Anti-MPST Antibody, clone 1H10.1

Evaluated by Western Blotting in SHSY-5Y cell lysate.

Western Blotting Analysis: 0.5 µg/mL of this antibody detected MPST in 10 µg of SHSY-5Y cell lysate.

Research Category
Signaling

Research Sub Category
Toxicology & Drug Resistance

This Anti-MPST Antibody, clone 1H10.1 is validated for use in Western Blotting, Immunohistochemistry (Paraffin) for the detection of MPST.

Western Blotting Analysis: 0.5 µg/mL from a representative lot detected MPST in 10 µg of human liver tissue lysate.
Immunohistochemistry Analysis: A 1:50 dilution from a representative lot detected MPST in human heart and kidney tissue sections.

Clone 1H10.1 targets an epitope in the second Rhodanese domain present in both spliced isoforms of human MPST reported by UniProt (P25325).

Unless otherwise stated in our catalog or other company documentation accompanying the product(s), our products are intended for research use only and are not to be used for any other purpose, which includes but is not limited to, unauthorized commercial uses, in vitro diagnostic uses, ex vivo or in vivo therapeutic uses or any type of consumption or application to humans or animals.

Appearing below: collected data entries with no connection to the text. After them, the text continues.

/-- A command of a master reaches its port; the argument is in LCF_LC_ARG. (1) A transition that its checks refuse
  answers their code and burns no fuse. (2) An accepted one burns INTENT of its target and no other fuse, is under way
  and holds both core groups and the radio domains down. (3) With none under way nothing completes. (4) Its completion
  burns DONE, and the cold reset finds SRAM, DRAM and banks 0 to 3 wiped and every key slot empty. (5) FUSE_OKH during
  a transition or an ARM answers 6. (6) With a hash fused it answers 5. (7) Outside BLANK and DEVELOP it answers 1.
  (8) Of a damaged key it answers 2. (9) Else it fuses the digest of the key in the mailbox, no other fuse, and
  answers 0. -/
def Obligations.TheLifeCycleMovesOneWay : Prop :=
  ∀ s : State,
    (∀ (m : Master) (d : Nat), s.answers m Port.LCF_LC_CMD = true → s.getF Port.LCF_LC_ARG 17 15 = d → s.transCheck d
      (s.getF Port.LCF_LC_ARG 13 0) (s.getB Port.LCF_LC_ARG 14) ≠ 0 → Completes (.transition m) s fun t => t = s.setF
      Port.LCF_STAT 5 3 (s.transCheck d (s.getF Port.LCF_LC_ARG 13 0) (s.getB Port.LCF_LC_ARG 14))) ∧
    (∀ (m : Master) (d : Nat), s.answers m Port.LCF_LC_CMD = true → s.getF Port.LCF_LC_ARG 17 15 = d → s.transCheck d
      (s.getF Port.LCF_LC_ARG 13 0) (s.getB Port.LCF_LC_ARG 14) = 0 → Completes (.transition m) s fun t => s.touches
      [.regs, .latch, .time, .mem, .fuses, .rig, .cores, .pends, .basin, .lanes, .rx, .tx, .link, .trim, .utv, .flc,
      .dmc, .sec, .host, .psm, .pwr, .sluice, .evf, .tim, .pins] [Blk.sys, Blk.evf, Blk.hpt, Blk.flc, Blk.mem,
      Blk.dmc, Blk.bsn, Blk.trm, Blk.seq, Blk.rxc, Blk.lan, Blk.txc, Blk.utv, Blk.cph, Blk.mnt, Blk.own] t ∧ t.getF
      Port.LCF_STAT 5 3 = 0 ∧ t.getF Port.LCF_STAT 11 9 = d ∧ t.fuses = s.fuses.burnIntent d ∧ t.sec.trans = d ∧ (∀ k,
      k ≤ 10 → t.domOn k = false)) ∧
    (s.sec.trans = 0 → Completes .transitionComplete s fun t => t = s) ∧
    (∀ (d : Nat), s.sec.trans = d → d ≠ 0 → d < 4 → s.fuses.err = 0 → Completes .transitionComplete s fun t =>
      t.fuses.done = s.fuses.done ||| BitVec.twoPow 4 d ∧ t.fuses.intent = s.fuses.intent ∧ t.fuses.okh = s.fuses.okh
      ∧ t.fuses.duk = s.fuses.duk ∧ t.rig.booting = true ∧ t.sec.trans = 0 ∧ (∀ k, t.sramRd k = 0) ∧ (∀ k, t.keySlot k
      = KeySlot.empty) ∧ (∀ b o, b < 4 → o < 524288 → t.flashWord b o = 0o777777) ∧ t.pending = s.pending) ∧
    (∀ (m : Master), s.answers m Port.LCF_LC_CMD = true → (s.sec.trans ≠ 0 ∨ s.getB Port.LCF_UPD_STAT 17 = true) →
      Completes (.fuseOkh m) s fun t => t = s.setF Port.LCF_STAT 5 3 6) ∧
    (∀ (m : Master), s.answers m Port.LCF_LC_CMD = true → s.sec.trans = 0 → s.getB Port.LCF_UPD_STAT 17 = false →
      s.fuses.okh.isSome = true → Completes (.fuseOkh m) s fun t => t = s.setF Port.LCF_STAT 5 3 5) ∧
    (∀ (m : Master), s.answers m Port.LCF_LC_CMD = true → s.sec.trans = 0 → s.getB Port.LCF_UPD_STAT 17 = false →
      s.fuses.okh = none → s.lcState ≠ 0 → s.lcState ≠ 1 → Completes (.fuseOkh m) s fun t => t = s.setF Port.LCF_STAT
      5 3 1) ∧
    (∀ (m : Master) (o : Nat), s.answers m Port.LCF_LC_CMD = true → s.sec.trans = 0 → s.getB Port.LCF_UPD_STAT 17 =
      false → s.fuses.okh = none → (s.lcState = 0 ∨ s.lcState = 1) → s.getF Port.LCF_LC_ARG 13 0 = o → anyTag
      (s.mbxRds o 32) = true → Completes (.fuseOkh m) s fun t => t = s.setF Port.LCF_STAT 5 3 2) ∧
    (∀ (m : Master) (o : Nat), s.answers m Port.LCF_LC_CMD = true → s.sec.trans = 0 → s.getB Port.LCF_UPD_STAT 17 =
      false → s.fuses.okh = none → (s.lcState = 0 ∨ s.lcState = 1) → s.getF Port.LCF_LC_ARG 13 0 = o → o + 32 ≤
      s.mbxWords → anyTag (s.mbxRds o 32) = false → Completes (.fuseOkh m) s fun t => s.touches [.regs, .fuses]
      [Blk.cph] t ∧ t.getF Port.LCF_STAT 5 3 = 0 ∧ t.fuses.okh = some (sha256 (nonetOctets (s.mbxRds o 32))) ∧ t.fuses
      = { s.fuses with okhTri := t.fuses.okhTri })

3-mercaptopyruvate sulfurtransferase (EC 2.8.1.2; UniProt P25325; also known as MpST, MST, tRNA thiouridine modification protein, TUM1) is encoded by the MPST (also known as TST2) gene (Gene ID 4357) in human. 3-mercaptopyruvate sulfurtransferase (MpST) catalyzes the transfer of a sulfur ion to cyanide or other thiol compounds and plays a central role in both cysteine degradation and cyanide detoxification. MpST is also known as tRNA thiouridine modification protein (TUM1) and is implicated in other cellular processes in addition to cyanide detoxification, ranging from thiolation of cytosolic tRNAs to the generation of H2S as signaling molecule both in mitochondria and the cytosol. Chronic cyanide intoxications caused by cyanogenic substances present in food products can lead to neurological disorders. MpST and rhodanese [EC 2.8.1.1] are two enzymes that catalyze cyanide detoxification, with MpST also displaying weak rhodanese activity. Cyanide detoxification by rhodanese requires the presence of compounds bearing labile sulfane sulfur, while mercaptopyruvate is needed for MpST catalyzed reaction. Under oxidative stress conditions, the catalytic cysteine site is converted to a sulfenate, resulting in an inactivation of MpST enzymatic activity. Reduced thioredoxin reactivates the enzyme by cleaving an intersubunit disulfide bond to turn the redox switch on. Aberrant MpST activity is found in a few cases of mercaptolactate-cysteine disulfiduria (MCDU) characterized by the appearance of large quantaties of the sulfur-containing amino acid, beta-mercaptolactate-cysteine disulfide, in the urine.

~33 kDa observed. 33.05 kDa (isoform 1) and 35.12 kDa (isoform 2) calculated (Met1 removed). Uncharacterized band(s) may appear in some lysates.

Epitope: Second Rhodanese domain.

GST-tagged recombinant fragment from the second Rhodanese domain of human MPST.

Concentration: Please refer to lot specific datasheet.

Format: Purified

Protein G purified.

Purified mouse monoclonal IgG2aκ antibody in buffer containing 0.1 M Tris-Glycine (pH 7.4), 150 mM NaCl with 0.05% sodium azide.

Stable for 1 year at 2-8°C from date of receipt.